-- ==== Sys2Proof/Certificates/Slice0/Obligations.lean ====
section
/-! DEFINITION. The statements for the provers. A command's result is stated where the part is `Settled` (nothing is owed from
the event before), so that the command begins by letting its time pass and nothing else. What is the model's here, not the
spec's: time is counted in `now` (log entry 1), a timed event sent before its time has no effect and one sent late is taken
late (log entry 2), the SRAM's bytes stand in State (log entry 6), what an event owes is kept in `captureDue` and `drainDue`
(log entry 8), a block's age is the number of its step (log entry 17), the other reset input keeps its level at a release (log
entry 19), what is on its way in the memory path is completed by the release (log entry 20), the starvation guard places at
most one word before an access (log entry 31), a clock that leaves its lines keeps its line start time (log entry 32), a capture's
snapshot shows the state before the event's own changes, and its buffer is free again when the dump is chosen (log entries 11, 34
and 37), the objects that a line open across a swap of expiry forms are
marked MIXED (log entry 35), an entry may be judged before its own
write has reached the SRAM (log entry 38). -/

open Sys2Proof Sys2Proof.Machine

/-! ### The queue, time, frames -/

/-- A step executes the command at the front of the queue with the queue's rest; with an empty queue one reference clock
passes (the model's choice, log entry 1). -/
def Obligations.StepRunsTheQueue : Prop :=
  (∀ (s : State) (c : Instr) (rest : List Instr), s.pending = c :: rest → step s = exec c { s with pending := rest }) ∧
  ∀ s : State, s.pending = [] → step s = .next { s with now := s.now + 1 }

/-- Every command answers a next state, leaves the queue as it is and lets exactly its time pass (the model's count of time,
log entry 1). -/
def Obligations.CommandsCompleteAndCountTime : Prop :=
  ∀ (c : Instr) (s : State), ∃ t, exec c s = .next t ∧ t.pending = s.pending ∧ t.now = s.now + c.after ∧
    t.events = s.events + 1

/-- Only the completion of an access, or the release of a reset that completes one, changes a byte of the SRAM. A controller
access reaches the enabled bytes of its own word, a part write the four bytes of its own word in the selected frame, and every
other byte stays (the SRAM in State: log entry 6). -/
def Obligations.SramChangesOnlyAtCompletion : Prop :=
  (∀ (c : Instr) (s t : State), exec c s = .next t → c.reachesSram = false → t.sram = s.sram) ∧
  (∀ (s t : State) (after : Nat) (a : Access), s.ptu.access = some a → exec (.controllerAccessDone after) s = .next t →
    ∀ b, (∀ n : Fin 4, a.write = true → a.be[n] = true → b ≠ a.addr.toNat * 4 + n.val) →
      t.sram.readByte b = s.sram.readByte b) ∧
  (∀ (s t : State) (after : Nat) (o : FrameOffset) (data : Word), s.ptu.sport = .part o data →
    exec (.partWriteDone after) s = .next t →
    ∀ b, ¬ wordBytes (addressOf s.ptu.frameSelect o) b → t.sram.readByte b = s.sram.readByte b)

/-- A timed event or a pin event of one lane leaves the other lane as it is, with no command waiting behind the one that
executes. -/
def Obligations.LaneEventsLeaveOtherLane : Prop :=
  ∀ (s t : State) (l : LaneId) (n : Nat) (v : Fin 64), s.Settled → s.cmu.slot = none →
    ∀ c ∈ [Instr.triggerEdge n l, .tick n l, .coastDeadline n l, .syntheticLineStart n l, .boostTimer n l v,
        .carrierPeriod n l v, .maxOnGuard n l v, .recoveryEnd n l v, .testDurationEnd n l v, .supplyDrop n l,
        .supplyReturn n l],
      exec c s = .next t →
        t.lane l.other = s.lane l.other ∧ t.ptu = s.ptu ∧ t.sram = s.sram ∧ t.rtu.staged = s.rtu.staged ∧
          t.cmu.shadow = s.cmu.shadow ∧ t.cmu.consumerIndex = s.cmu.consumerIndex

/-- The word address of an offset of the selected frame. -/
def frameAddress (s : State) (o : Nat) : WordAddr := BitVec.ofNat 20 (262144 * s.ptu.frameSelect.toNat + o)

/-! ### Ticks, as the statements describe them -/

/-- The recovery end tick that a cause other than the close tick sets (R91). -/
def restEndsAfterNow (x : Lane) : Option TickTime :=
  if x.mode = .off ∨ x.mode = .fault then none
  else some (tickTime x.clock.ln x.clock.k + BitVec.ofNat 36 (1 + x.recTicks))

/-- What an event of the EJU that takes a lane from `x` to `y` leaves of the drain condition found: it is evaluated at a change of
the quiet report in DRAIN (kept in `drainDue`, log entry 8). -/
def drainFound (x y : Lane) : Bool := if x.mode = .drain ∧ y.quiet ≠ x.quiet then y.drained else x.drainDue

/-- What an event that takes a lane from `x` to `y` and may hand lines leaves of the drain condition found: it is evaluated in DRAIN
when the event has handed lines or changed the quiet report (R156; log entry 8). -/
def drainFoundAfterLines (x y : Lane) : Bool :=
  if x.mode = .drain ∧ (y.counters.linesProcessed ≠ x.counters.linesProcessed ∨ y.quiet ≠ x.quiet) then y.drained
  else x.drainDue

/-- A valve after a tick has ended the opening and missed the pending entry that close at it. -/
def closedAtTick (x : Lane) (now : Nat) (t : TickTime) (y : Valve) : Valve :=
  { phase :=
      if y.firingOpen.map Firing.closeTick = some t then
        .recover now x.block.recoveryUs
          (if x.mode = .off ∨ x.mode = .fault then none else some (t + BitVec.ofNat 36 x.recTicks))
      else y.phase
    pending := if y.pending.map Firing.closeTick = some t then none else y.pending }

/-- The window of the current opening after an entry has joined it at its due tick: the later close, cut to max_on_ticks, never
lowered. -/
def joinedAtDue (most : Nat) (w f : Firing) : Firing :=
  let raw := tickMax w.closeTick f.closeTick
  let limit := w.openTick + BitVec.ofNat 36 most
  let close := if (limit - raw).toInt < 0 then tickMax w.closeTick limit else raw
  { w with closeTick := close, joined := min (w.joined + 1) 255, clamped := w.clamped || close != raw }

/-- A valve after its entry has come due with the supply good: it opens, its current opening from a firing is joined, or the
entry waits in the pending slot if that is empty. -/
def valveAfterDue (x : Lane) (now : Nat) (f : Firing) (y : Valve) : Valve :=
  match y.phase with
  | .closed =>
    { phase := .boost
        { source := .firing f, began := now, boostUs := x.block.boostUs, maxOnUs := x.block.maxOnUs
          sustainDuty := x.block.sustainDuty, carrierUs := x.block.carrierUs }
      pending := y.pending }
  | .boost ⟨.firing w, b, u, m, d, c⟩ => { y with phase := .boost ⟨.firing (joinedAtDue x.maxOnTicks w f), b, u, m, d, c⟩ }
  | .sustain ⟨.firing w, b, u, m, d, c⟩ p v =>
    { y with phase := .sustain ⟨.firing (joinedAtDue x.maxOnTicks w f), b, u, m, d, c⟩ p v }
  | _ => { y with pending := some (y.pending.getD f) }

/-- Whether an entry that comes due at a valve is missed VALVE_BUSY: the valve rests or is tested, and its slot is occupied. -/
def busyAtDue (y : Valve) : Bool := decide (y.phase ≠ .closed) && y.firingOpen.isNone && y.pending.isSome

/-- An entry that comes due in a lane and has left its queue: with the supply good its valve takes it or it is missed VALVE_BUSY;
with the supply low it is missed SUPPLY. -/
def dueTaken (now : Nat) (x : Lane) (f : Firing) : Lane :=
  let y := x.valve f.valve
  if x.supplyGood = true then
    { x with
      valves := x.valves.set f.valve (valveAfterDue x now f y)
      counters :=
        { x.counters with
          firingsOpened := x.counters.firingsOpened + if y.phase = .closed then 1 else 0
          missedValveBusy := x.counters.missedValveBusy + if busyAtDue y then 1 else 0 } }
  else
    { x with
      counters := { x.counters with missedSupply := x.counters.missedSupply + 1 }
      episodeMissed := min (x.episodeMissed + 1) 65535 }

/-- A lane after tick k of its current line: what closes at the tick ends, then the entries whose open tick it is come due, in queue
order (R86, R87); then the drain condition is evaluated if the quiet report has changed (R156). -/
def tickOf (now : Nat) (x : Lane) (k : Nat) : Lane :=
  let t : TickTime := BitVec.ofNat 36 (x.clock.ln.toNat * 16 + k)
  let missed := x.countValves fun y => y.pending.map Firing.closeTick == some t
  let ended : Lane :=
    { x with
      clock := { x.clock with k := k }, firings := x.firings.filter fun f => f.openTick != t
      valves := x.valves.map (closedAtTick x now t)
      counters := { x.counters with missedValveBusy := x.counters.missedValveBusy + BitVec.ofNat 32 missed } }
  let taken := (x.firings.filter fun f => f.openTick == t).foldl (dueTaken now) ended
  { taken with drainDue := drainFound x taken }

/-- Ticks of the current line taken one after another. -/
def ticksOf (now : Nat) (ks : List Nat) (x : Lane) : Lane := ks.foldl (tickOf now) x

/-- The ticks of the current line that are not yet taken, up to one of them. -/
def ticksLeft (c : Clock) (last : Nat) : List Nat := (List.range 16).filter fun k => decide (c.k < k ∧ k ≤ last)

/-- Tick 0 of a line stamped at a time, and the ticks whose time from the stamp has been reached (R117). -/
def ticksReached (stamp pq now : Nat) : List Nat :=
  0 :: (List.range 16).filter fun k => decide (0 < k ∧ stamp + k * pq / 256 ≤ now)

/-! ### Snapshots, as the statements describe them -/

/-- The snapshot of a lane as a step leaves it: it takes the place of one that waits and keeps its age, else its age is this step's
(R173; the age is the step's number, log entry 17). -/
def snapshotOf (s t : State) (l : LaneId) (cause : SnapshotCause) : Snapshot :=
  { counters := (t.lane l).counters, mode := (t.lane l).mode, clockState := (t.lane l).clock.state
    period := (t.lane l).clock.pq / 16, ln := (t.lane l).clock.ln, cause := cause
    age := ((s.rwu.report l).snapshot.map Snapshot.age).getD (s.events + 1) }

/-- A mode change takes a snapshot of its lane and of no other (R158, R175). -/
def modeSnapshot (s t : State) (l : LaneId) : Prop :=
  t.rwu.report l = { s.rwu.report l with snapshot := some (snapshotOf s t l .modeChange) } ∧
    t.rwu.report l.other = s.rwu.report l.other

/-- What the capture buffer holds after the capture snapshot of a lane (R161). -/
def captureOf (x : Lane) (l : LaneId) (seq : BitVec 16) (age : Nat) : Capture :=
  { lane := l, seq := seq, mode := x.mode, supplyGood := x.supplyGood, clock := x.clock, expected := x.expected
    assembly := x.assembly.map fun a => (a.line, a.seen), objects := x.objects, firings := x.firings, valves := x.valves
    age := age }

/-! ### Resets -/

/-- R21 and R60: what either reset leaves of the intake and of the object table. -/
def Obligations.ResetsClearIntakeAndTable : Prop :=
  ∀ (s : State) (after : Nat), ∀ c ∈ [Instr.por after, .crstn after],
    ∃ t, exec c s = .next t ∧ t.ptu.fifo = [] ∧ t.ptu.stall = none ∧ t.rwu.queue = [] ∧
      ∀ l, (t.lane l).mode = .off ∧ (t.lane l).assembly = none ∧ (t.lane l).expected = 0 ∧ (t.lane l).objects = [] ∧
        freePlace (t.lane l).objects = some 0 ∧ (t.lane l).counters = {} ∧
        ∀ e, ringLane e.offset = l → t.judgeEntry e = t

/-- The memory path at the assertion of a reset input: FIFO, stall and writer queue emptied, a write that was stalled carried at
once, an access in progress and a part write on the S-port go on. -/
def pathAtReset (s : State) : Ptu :=
  { s.ptu with
    fifo := [], stall := none, writerQueue := [], guarded := false
    sport := if s.ptu.stall ≠ none ∧ s.ptu.sport = .free then .controller else s.ptu.sport }

/-- POR: every block at its POR value, the active banks EMPTY and the staged bank zero; the access in progress, the SRAM, the
level of the other reset input and the supply-good levels stay. That the line start time is 0 is the model's choice (log
entry 3). -/
def Obligations.PorTakesResetValues : Prop :=
  ∀ (s : State) (after : Nat), s.Settled →
    exec (.por after) s = .next
      { s.pass after with
        porAsserted := true
        lane0 := { supplyGood := s.lane0.supplyGood }
        lane1 := { supplyGood := s.lane1.supplyGood }
        ptu := pathAtReset s
        rtu := {}
        cmu := {}
        rwu := {} }

/-- The phase of a valve after a cancellation at a time: an opening has ended into a recovery of `recoveryUs`, a recovery goes
on with its timer, and the recovery end tick is unset. -/
def shutPhase (now recoveryUs : Nat) : ValvePhase → ValvePhase
  | .closed => .closed
  | .boost _ => .recover now recoveryUs none
  | .sustain _ _ _ => .recover now recoveryUs none
  | .recover b r _ => .recover b r none

/-- CRSTn: recipes, LN, k, Pq and the episode count are kept; the commit and every command are abandoned; both lanes are OFF with
the drain count 0, E 0, and nothing open, queued or counted; each valve finishes its recovery with its end tick unset and its
pending slot empty. That no deadline or synthetic time is pending afterwards is the model's reading (log entry 29), and that the
line start time stays is its choice (log entry 32). -/
def Obligations.CrstnKeepsRecipesAndRecoveries : Prop :=
  ∀ (s : State) (after : Nat), s.Settled →
    ∃ t, exec (.crstn after) s = .next t ∧ t.crstAsserted = true ∧ t.porAsserted = s.porAsserted ∧
      t.rtu = { s.rtu with commit := .idle } ∧ t.cmu = {} ∧ t.rwu = {} ∧ t.sram = s.sram ∧ t.ptu = pathAtReset s ∧
      ∀ l, t.lane l =
          { mode := .off, drainCount := 0, assembly := none, expected := 0, objects := [], firings := []
            valves := (t.lane l).valves, supplyGood := (s.lane l).supplyGood, episodeMissed := 0
            clock := { (s.lane l).clock with state := .idle, coastDeadline := none, nextSynthetic := none }
            table := (s.lane l).table, counters := {} } ∧
        ∀ v, (t.lane l).valve v =
          { phase := shutPhase (s.now + after) (s.lane l).block.recoveryUs ((s.lane l).valve v).phase, pending := none }

/-- The RESET snapshot that a release takes of a lane. -/
def resetSnapshot (x : Lane) (age : Nat) : Snapshot :=
  { counters := x.counters, mode := x.mode, clockState := x.clock.state, period := x.clock.pq / 16, ln := x.clock.ln
    cause := .reset, age := age }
◇ ◇ ◇ ◇
## The task
In the listing above, transcribe exactly everything from the line containing "(R173; the age" down to the line containing "def captureOf (x", including both and nothing more.

## Your response
(R173; the age is the step's number, log entry 17). -/
def snapshotOf (s t : State) (l : LaneId) (cause : SnapshotCause) : Snapshot :=
  { counters := (t.lane l).counters, mode := (t.lane l).mode, clockState := (t.lane l).clock.state
    period := (t.lane l).clock.pq / 16, ln := (t.lane l).clock.ln, cause := cause
    age := ((s.rwu.report l).snapshot.map Snapshot.age).getD (s.events + 1) }

/-- A mode change takes a snapshot of its lane and of no other (R158, R175). -/
def modeSnapshot (s t : State) (l : LaneId) : Prop :=
  t.rwu.report l = { s.rwu.report l with snapshot := some (snapshotOf s t l .modeChange) } ∧
    t.rwu.report l.other = s.rwu.report l.other

/-- What the capture buffer holds after the capture snapshot of a lane (R161). -/
def captureOf (x : Lane) (l : LaneId) (seq : BitVec 16) (age : Nat) : Capture :=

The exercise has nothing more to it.